Он быстро глянул на руку, и его затошнило, причем от замешательства, — никак не удавалось сопоставить нынешний вид и ощущения в руке с тем, как это должно было быть. Подобное случалось и раньше; он привык к шрамам и скованности движений. И все же… Он помнил ощущения здоровой руки, ее вид, гибкость и отсутствие боли, то, как легко она бралась за ручку мотыги и рукоять меча. Только не за перо. Он мрачно усмехнулся сам себе. Перо давалось с трудом даже в лучшие времена, с абсолютно здоровыми пальцами.

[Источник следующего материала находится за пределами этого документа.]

/-- Settles O17: a result that is due comes first, and the rest is the fall to OFF, of which each part is a lemma above. -/
theorem timingDisableEndsInOff : Obligations.TimingDisableEndsInOff := by
  unfold Obligations.TimingDisableEndsInOff
  intro w s hs he hw hl hrole hrank
  obtain ⟨-, hexec, -⟩ := exec_timcfg w hs
  refine ⟨resultFirst_of_settled hs ?_, fun hover => ⟨_, hexec, ?_⟩⟩
  · obtain ⟨-, hexec', -⟩ := exec_timcfg w (s := settleSlot s) (by rwa [settleSlot_resetn])
    rw [hexec, hexec', writeTimcfg_off_settled he hw hl hrole hrank]
  · have hfall : writeTimcfg w s = s.fallTo (s.tim.switchedOff w).disabled := by
      rw [writeTimcfg_off he hw hl hrole hrank, abandonSlot_of_not_over hover, State.fallTo]
    rw [hfall]
    have htim := fallTo_tim s (s.tim.switchedOff w).disabled
    obtain ⟨hclk, hsync⟩ := clockPins_of_not_driving (s := s.fallTo (s.tim.switchedOff w).disabled)
      (by rw [htim]; exact (by decide : TimState.off ≠ .driving))
    obtain ⟨hraised, hevents, hpeers⟩ := fallTo_switch s (s.tim.switchedOff w).disabled
    refine ⟨htim, hclk, hsync, fallTo_pulls s _, fallTo_hold, ?_, hraised, hevents, hpeers, fun hst => fallTo_aborts hst rfl,
      fun hst hidle => ?_⟩
    · have h := congrArg State.cmd (fall_frame s.tim.st.aborts { dropSlot s with tim := (s.tim.switchedOff w).disabled })
      exact h
    · have haborts : s.tim.st.aborts = false := by rcases hst with h | h | h <;> rw [h] <;> rfl
      have hidle' : (dropSlot s).map.commit ≠ .pending := not_pending_of_idle hidle
      rw [State.fallTo, haborts, fall_quiet, if_neg hidle']
      rfl

end Sys2Proof.Machine
end

section
/-! PROOFS. Sync pulses (spec 02, R24 to R30) and rising edges of HWCLK (R3, R18, R28): what each leaves of the timing unit, of the
slot in progress, of the channels and of the flags. -/

namespace Sys2Proof.Machine

open Sys2Proof

/-! ## Events raised one at a time -/

theorem raisedOnly_nil {s t : State} (h : t.ev = s.ev) : raisedOnly [] s t := by
  refine ⟨by rw [h], fun x _ => ?_⟩
  simp [h]

theorem raisedOnly_raise {x : Source} {s t : State} (h : t.ev = (raise x s).ev) : raisedOnly [x] s t := by
  refine ⟨by rw [h]; rfl, fun y _ => ?_⟩
  rw [h]
  simp only [List.mem_singleton]
  exact latched_set s.ev.latched y x

theorem raisedWithin_raise {x : Source} {s t : State} (h : t.ev = (raise x s).ev) : raisedWithin [x] s t := by
  refine ⟨by rw [h]; rfl, fun y _ hy => ?_⟩
  rw [h]
  refine (latched_set s.ev.latched y x).trans ?_
  simp [List.mem_singleton.not.mp hy]

/-- What is raised in two stretches. -/
theorem raisedWithin_trans {xs ys : List Source} {s t u : State} (h : raisedWithin xs s t) (h' : raisedWithin ys t u) :
    raisedWithin (xs ++ ys) s u := by
  obtain ⟨hev, hflag⟩ := h
  obtain ⟨hev', hflag'⟩ := h'
  refine ⟨?_, fun x hx hn => ?_⟩
  · rw [hev', hev]
  · rw [List.mem_append, not_or] at hn
    exact (hflag' x hx hn.2).trans (hflag x hx hn.1)

/-- A flag beside those of a switch does not show in what a switch raises. -/
theorem switchEvents_raise {x : Source} {b : Bool} {s t : State} (hx : x ∉ switchSources) (h : switchEvents b (raise x s) t) :
    switchEvents b s t := by
  have hflag : ∀ y ∈ switchSources, y.conditional = false → (raise x s).isPending y = s.isPending y := fun y hy hc => by
    have hne : y ≠ x := fun e => hx (e ▸ hy)
    rw [isPending_eq_flag hc, isPending_eq_flag hc, flag_raise]
    simp [hne]
  obtain ⟨hcommit, hpeer⟩ := h
  refine ⟨?_, fun c => ?_⟩
  · rw [hcommit, hflag .commitDone (List.mem_cons_self ..) rfl]
  · rw [hpeer c, hflag (.peerChange c) (List.mem_cons_of_mem _ (List.mem_map_of_mem (mem_channels c))) rfl]
    rfl

/-! ## A frame begins at a pulse (R8, R73, R119) -/

/-- A channel as a frame that follows no frame boundary begins (R73, R119). -/
def Channel.fresh (x : Channel) : Channel := { x with rx := { x.rx with seen := false }, peer := { x.peer with mark := false } }

theorem freshFrame_chan (s : State) (c : Chan) : (freshFrame s).chan c = (s.chan c).fresh := by
  unfold freshFrame
  refine (takeAll_chan (fun _ => ()) (fun _ _ x => x.fresh) _ (fun _ _ => rfl) (fun c d t => ?_) channels channels_nodup s c).trans
    (if_pos (mem_channels c))
  rw [clearSeen, setRx_eq, setPeer_eq, setChan_setChan, chan_setChan_same, chan_setChan]
  rfl

theorem freshFrame_frame (s : State) : { freshFrame s with chans := s.chans } = s := by
  refine takeAll_eq (fun t : State => ({ t with chans := s.chans } : State)) (fun f hf t => ?_) s
  obtain ⟨c, -, rfl⟩ := List.mem_map.mp hf
  rfl

/-- Slot 0 as it begins at a sampled pulse (R8). -/
def State.sampledSlot (s : State) : Slot where
  number := 0
  entry := s.map.active.entry 0
  work := if (s.map.active.entry 0).mode = .tx then .unused else (s.map.active.entry 0).mode
  word := none
  bits := [s.dataSample]

theorem sampledSlot_work (s : State) : s.sampledSlot.work ≠ .tx := by
  unfold State.sampledSlot
  dsimp only
  split
  · decide
  · assumption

Сможет ли он теперь писать? Из любопытства Джейми шевельнул рукой. Задохнулся от боли, но не отвел от руки широко раскрытых глаз. Мизинец жался к среднему пальцу — от этого жуткого зрелища екало в животе, — однако пальцы гнулись. Господь милосердный, как же больно!.. Впрочем, боль — это всего лишь боль; шевелить пальцами можно.
«Я хочу, чтобы ты потом смог пользоваться этой рукой», — словно наяву донесся голос Клэр.
Он слабо улыбнулся. Ни к чему спорить с женщиной о медицине.
* * *
Я вошла в палатку за инструментом для прижигания. Джейми сидел на постели, сгибал и разгибал прооперированную руку и задумчиво смотрел на лежащий перед ним в коробке отрезанный палец. Я поспешно обмотала его гипсовым бинтом, и он стал похож на мумию червяка.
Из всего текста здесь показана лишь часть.